Chris Powell: Darkhawk
First appearing in March 1991 as one of a group of new titles, such as Sleepwalker, Guardians of the Galaxy and New Warriors it was a basic by the numbers hero book that followed Chris who is learning to be a hero after the loss of his father who was revealed to be a corrupt cop, adding a secret burden to the title’s star. It hasn’t aged well, depending on 90’s edginess, but lacked the pathos of earlier and later versions of this idea. When revisited, this lacking of originality and star quality was made much more a part of his story. Ironically the thing that made him forgettable was the hook that future writers used to make him worth reading about. I include him mostly because he fit the remit.
Kyle Rayner: Green Lantern
Ou first, but not only legacy character. He first appeared in 1994’s Green Lantern #48 before getting his own full costumed appearance 2 issues later at the end of #50. Up until then, Green Lanterns were greeted with their name and the phrase “you have the ability to overcome great fear, welcome to the Green Lantern Corps.”

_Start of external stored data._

-- ==== Sys2Proof/Laws/Words.lean ====
section
/-! SUPPORT. What the width operations do to an integer that fits, so that no later proof unfolds BitVec arithmetic. -/

namespace Sys2Proof.Machine

/-- A word's signed value lies in the 32-bit range (00_scope.md R12). -/
theorem sint32_range (w : Word) : -2 ^ 31 ≤ sint32 w ∧ sint32 w < 2 ^ 31 := by
  have h := w.isLt
  simp only [sint32, BitVec.toInt_eq_toNat_cond]
  split <;> omega

/-- The word of a residue below 2^31 is that residue (00_scope.md R12). -/
theorem zext32_toNat (v : Int) (h0 : 0 ≤ v) (h1 : v < 2 ^ 32) : ((zext32 v).toNat : Int) = v := by
  simp only [zext32, BitVec.toNat_ofInt]
  omega

/-- A residue below 2^31 decodes to itself (30_encoding.md R67). -/
theorem sint32_of_small (w : Word) (h : w.toNat < 2 ^ 31) : sint32 w = w.toNat := by
  simp only [sint32, BitVec.toInt_eq_toNat_cond]
  split <;> omega

/-- A 96-bit word holds every integer of magnitude below 2^95 exactly (10_state.md R34, 42_matrix_ops.md R105). -/
theorem sext96_toInt (v : Int) (h0 : -2 ^ 95 ≤ v) (h1 : v < 2 ^ 95) : (sext96 v).toInt = v := by
  simp only [sext96, BitVec.toInt_ofInt, Int.bmod]
  norm_num at *
  split <;> omega

/-- A residue lies in [0, N) (00_scope.md R13, R14). -/
theorem normZ_range (x n : Int) (hn : 0 < n) : 0 ≤ normZ x n ∧ normZ x n < n :=
  ⟨Int.emod_nonneg x (by omega), Int.emod_lt_of_pos x hn⟩

/-- The residue of a residue (41_modular_arithmetic.md R102). -/
@[simp] theorem normZ_normZ (x n : Int) : normZ (normZ x n) n = normZ x n := Int.emod_emod_of_dvd x (dvd_refl n)

/-- Reducing a factor first gives the same residue (41_modular_arithmetic.md R102, 42_matrix_ops.md R118). -/
theorem normZ_mul_left (x y n : Int) : normZ (normZ x n * y) n = normZ (x * y) n := by
  simp only [normZ, Int.mul_emod, Int.emod_emod]

/-- Reducing a summand first gives the same residue (41_modular_arithmetic.md R102). -/
theorem normZ_add_left (x y n : Int) : normZ (normZ x n + y) n = normZ (x + y) n := by
  simp only [normZ, Int.add_emod, Int.emod_emod]

/-- N divides what normalization took away (00_scope.md R14). -/
theorem dvd_sub_normZ (x n : Int) : n ∣ x - normZ x n := Int.dvd_self_sub_emod

end Sys2Proof.Machine
end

Kyle got ” You will have to do. ” which is a very different thing. Rather than being honest and fearless, Kyle was a struggling artist who was quite aware of how out of his depth he was. Early in his career he lost his girlfriend, the helped restart the universe. That is a steep learning curve. But with an apprenticeship with the New Titans and an invite to the JLA, he was someone who learned and could stand alongside any Green Lantern. He was a DC Spider-Man, but definitely one done in a DC way. He was my Green Lantern as he got me back into DC comics and watching him grow into a hero was a great journey.
Kampala Khan: Ms Marvel
This 3rd iteration of Ms Marvel first appeared in her eponymous #1 in 2014. She followed in the wake of the introduction of several Inhuman characters being introduced as a way of created mutant-ish characters that could be used in a multi -media capacity without other license holders havin rights to them. Since all that was needed was some nebulous gene, different nationalities and backgrounds could be considered. Desperate for some diverse representation, Marvel opted to make this character a muslim. Kamala is a teenaged Pakistani -American super hero fan. Her favourite hero is Carol Danvers and when terrigenesis gives her shapeshifting powers, that’s who she looks like. Soon gets the hang of it and is able to use her powers to do all sorts of things and becomes the hero of New Jersey, a member of the Champions as well as negotiate high school life, family issues and being A POC in modern America.
Kamala is of this 5 the one who is closest to the New version of Spider-Man that we see her, but is also the one doing her own thing the most. Giving a new perspective and more inclusive mileu, she expands the number of people who can identify with this type of hero. When the readership expands, the more diverse the characters are, the more people the hero who could be you could be.
So that’s my 5. There have been others, but these are the ones that stuck out to me. Who did I miss?